Task data:

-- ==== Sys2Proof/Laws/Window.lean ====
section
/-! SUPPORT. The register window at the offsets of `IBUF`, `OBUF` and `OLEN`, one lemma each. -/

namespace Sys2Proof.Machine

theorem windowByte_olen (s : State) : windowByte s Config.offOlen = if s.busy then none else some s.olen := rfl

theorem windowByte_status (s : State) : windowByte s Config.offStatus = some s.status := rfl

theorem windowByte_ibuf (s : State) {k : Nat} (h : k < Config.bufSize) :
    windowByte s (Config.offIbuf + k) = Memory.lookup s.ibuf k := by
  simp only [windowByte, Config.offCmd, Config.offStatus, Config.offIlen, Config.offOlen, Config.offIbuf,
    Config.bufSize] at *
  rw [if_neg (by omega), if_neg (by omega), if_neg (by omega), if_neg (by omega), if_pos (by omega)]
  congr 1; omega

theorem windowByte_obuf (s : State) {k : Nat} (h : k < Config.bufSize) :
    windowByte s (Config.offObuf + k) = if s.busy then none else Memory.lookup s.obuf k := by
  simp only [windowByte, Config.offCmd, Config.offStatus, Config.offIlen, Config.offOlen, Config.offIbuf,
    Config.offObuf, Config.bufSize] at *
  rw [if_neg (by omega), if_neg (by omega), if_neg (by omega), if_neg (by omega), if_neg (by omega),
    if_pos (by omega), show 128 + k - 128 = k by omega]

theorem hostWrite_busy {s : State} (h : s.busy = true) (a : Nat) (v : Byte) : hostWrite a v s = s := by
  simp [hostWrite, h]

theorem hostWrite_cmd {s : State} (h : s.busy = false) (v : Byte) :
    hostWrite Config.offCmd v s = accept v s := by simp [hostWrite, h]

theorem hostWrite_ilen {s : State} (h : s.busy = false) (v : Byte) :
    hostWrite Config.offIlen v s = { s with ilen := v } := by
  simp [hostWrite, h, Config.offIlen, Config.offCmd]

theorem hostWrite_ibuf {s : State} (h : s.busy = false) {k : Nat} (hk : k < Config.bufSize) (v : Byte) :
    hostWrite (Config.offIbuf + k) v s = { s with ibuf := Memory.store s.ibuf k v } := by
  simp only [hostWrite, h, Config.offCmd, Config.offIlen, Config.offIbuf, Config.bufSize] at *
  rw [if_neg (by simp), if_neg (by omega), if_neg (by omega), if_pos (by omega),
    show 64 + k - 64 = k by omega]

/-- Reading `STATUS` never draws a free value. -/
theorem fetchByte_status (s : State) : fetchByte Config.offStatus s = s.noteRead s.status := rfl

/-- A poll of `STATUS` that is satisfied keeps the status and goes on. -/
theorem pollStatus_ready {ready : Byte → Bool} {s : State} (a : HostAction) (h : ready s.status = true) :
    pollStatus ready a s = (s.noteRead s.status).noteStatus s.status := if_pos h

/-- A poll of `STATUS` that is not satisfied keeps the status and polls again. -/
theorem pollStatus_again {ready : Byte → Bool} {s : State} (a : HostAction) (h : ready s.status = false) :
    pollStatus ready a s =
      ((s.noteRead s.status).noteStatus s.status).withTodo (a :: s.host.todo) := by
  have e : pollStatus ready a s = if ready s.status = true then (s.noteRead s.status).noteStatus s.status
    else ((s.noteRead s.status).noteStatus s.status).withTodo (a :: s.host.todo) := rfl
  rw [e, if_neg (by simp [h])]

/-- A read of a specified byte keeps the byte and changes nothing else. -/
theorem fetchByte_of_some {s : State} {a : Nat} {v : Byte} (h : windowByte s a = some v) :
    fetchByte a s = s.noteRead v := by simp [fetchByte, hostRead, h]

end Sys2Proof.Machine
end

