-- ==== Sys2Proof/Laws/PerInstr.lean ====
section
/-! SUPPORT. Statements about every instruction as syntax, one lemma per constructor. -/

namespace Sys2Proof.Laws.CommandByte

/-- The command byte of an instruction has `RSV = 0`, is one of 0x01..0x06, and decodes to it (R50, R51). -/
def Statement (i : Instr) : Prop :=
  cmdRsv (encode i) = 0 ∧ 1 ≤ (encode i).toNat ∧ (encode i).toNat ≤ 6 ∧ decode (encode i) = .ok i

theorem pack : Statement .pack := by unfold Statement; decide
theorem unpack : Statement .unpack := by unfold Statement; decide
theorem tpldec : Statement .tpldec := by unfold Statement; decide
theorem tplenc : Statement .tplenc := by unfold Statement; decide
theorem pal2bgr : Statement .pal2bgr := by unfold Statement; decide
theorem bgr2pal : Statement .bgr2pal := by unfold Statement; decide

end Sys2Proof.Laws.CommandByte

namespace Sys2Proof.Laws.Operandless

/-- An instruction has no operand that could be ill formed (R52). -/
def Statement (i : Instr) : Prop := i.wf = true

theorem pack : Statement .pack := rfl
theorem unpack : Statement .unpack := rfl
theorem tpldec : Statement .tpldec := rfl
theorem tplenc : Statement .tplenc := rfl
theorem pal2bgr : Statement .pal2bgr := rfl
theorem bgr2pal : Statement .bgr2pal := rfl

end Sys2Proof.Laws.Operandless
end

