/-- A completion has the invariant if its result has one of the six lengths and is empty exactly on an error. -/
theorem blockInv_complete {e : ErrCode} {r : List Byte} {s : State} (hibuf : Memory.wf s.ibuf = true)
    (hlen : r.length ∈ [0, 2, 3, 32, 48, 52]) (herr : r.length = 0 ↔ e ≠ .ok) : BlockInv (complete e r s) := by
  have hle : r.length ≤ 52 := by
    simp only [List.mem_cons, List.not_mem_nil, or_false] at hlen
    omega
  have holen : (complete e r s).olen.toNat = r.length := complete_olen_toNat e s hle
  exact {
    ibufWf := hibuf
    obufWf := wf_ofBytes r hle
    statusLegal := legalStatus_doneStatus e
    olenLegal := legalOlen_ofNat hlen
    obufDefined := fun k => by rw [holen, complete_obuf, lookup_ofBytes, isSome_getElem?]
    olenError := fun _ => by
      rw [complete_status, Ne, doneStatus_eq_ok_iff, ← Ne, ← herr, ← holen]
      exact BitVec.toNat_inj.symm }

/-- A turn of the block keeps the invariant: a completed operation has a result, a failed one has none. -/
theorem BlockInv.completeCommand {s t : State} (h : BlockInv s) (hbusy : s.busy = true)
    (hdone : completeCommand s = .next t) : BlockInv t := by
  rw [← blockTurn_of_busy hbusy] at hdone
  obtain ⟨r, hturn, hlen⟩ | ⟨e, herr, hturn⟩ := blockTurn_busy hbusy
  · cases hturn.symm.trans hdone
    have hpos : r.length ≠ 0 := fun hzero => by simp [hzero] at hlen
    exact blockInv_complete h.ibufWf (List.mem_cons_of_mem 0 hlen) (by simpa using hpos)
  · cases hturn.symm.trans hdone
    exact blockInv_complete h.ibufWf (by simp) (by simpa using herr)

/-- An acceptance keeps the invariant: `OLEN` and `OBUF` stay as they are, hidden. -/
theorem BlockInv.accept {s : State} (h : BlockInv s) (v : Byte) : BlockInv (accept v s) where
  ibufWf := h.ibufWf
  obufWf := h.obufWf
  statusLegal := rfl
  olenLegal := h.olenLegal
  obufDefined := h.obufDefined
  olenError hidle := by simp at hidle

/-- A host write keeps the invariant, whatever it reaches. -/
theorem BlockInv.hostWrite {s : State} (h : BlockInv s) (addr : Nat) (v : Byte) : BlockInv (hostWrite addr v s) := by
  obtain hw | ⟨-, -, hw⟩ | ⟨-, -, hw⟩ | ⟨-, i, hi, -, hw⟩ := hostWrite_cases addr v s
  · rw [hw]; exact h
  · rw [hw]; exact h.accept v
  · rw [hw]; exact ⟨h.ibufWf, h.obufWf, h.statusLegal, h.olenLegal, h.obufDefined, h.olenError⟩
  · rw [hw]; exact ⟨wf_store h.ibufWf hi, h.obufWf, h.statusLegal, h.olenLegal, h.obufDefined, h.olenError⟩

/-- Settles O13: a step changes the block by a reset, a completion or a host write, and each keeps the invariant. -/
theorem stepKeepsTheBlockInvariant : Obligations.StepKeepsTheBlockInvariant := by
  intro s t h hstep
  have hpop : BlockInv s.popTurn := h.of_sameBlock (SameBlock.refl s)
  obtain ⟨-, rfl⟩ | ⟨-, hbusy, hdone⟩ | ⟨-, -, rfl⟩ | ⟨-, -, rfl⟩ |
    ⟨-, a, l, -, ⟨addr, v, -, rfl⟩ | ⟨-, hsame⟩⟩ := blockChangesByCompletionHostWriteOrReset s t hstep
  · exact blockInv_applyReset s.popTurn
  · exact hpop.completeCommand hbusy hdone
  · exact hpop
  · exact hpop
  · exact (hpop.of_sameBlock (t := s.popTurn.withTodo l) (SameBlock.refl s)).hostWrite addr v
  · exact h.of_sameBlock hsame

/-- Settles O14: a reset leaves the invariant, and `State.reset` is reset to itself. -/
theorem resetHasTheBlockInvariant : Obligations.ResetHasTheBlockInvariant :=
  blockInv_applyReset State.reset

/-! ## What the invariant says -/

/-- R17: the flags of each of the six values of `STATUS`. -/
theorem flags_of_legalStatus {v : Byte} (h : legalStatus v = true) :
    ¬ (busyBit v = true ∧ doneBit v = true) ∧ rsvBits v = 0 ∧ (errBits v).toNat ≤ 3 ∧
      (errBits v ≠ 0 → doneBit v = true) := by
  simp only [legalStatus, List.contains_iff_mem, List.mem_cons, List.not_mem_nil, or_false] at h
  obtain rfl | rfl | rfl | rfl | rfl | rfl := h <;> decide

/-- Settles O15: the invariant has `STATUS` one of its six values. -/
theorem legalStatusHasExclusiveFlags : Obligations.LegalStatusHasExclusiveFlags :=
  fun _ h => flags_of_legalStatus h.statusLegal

Task description:
Apply a filter for "Laws" to the entries and show each line that passes.

Expected answer:
-- ==== Sys2Proof/Laws/Window.lean ====
-- ==== Sys2Proof/Laws/PerInstr.lean ====
namespace Sys2Proof.Laws.CommandByte
end Sys2Proof.Laws.CommandByte
namespace Sys2Proof.Laws.Operandless
end Sys2Proof.Laws.Operandless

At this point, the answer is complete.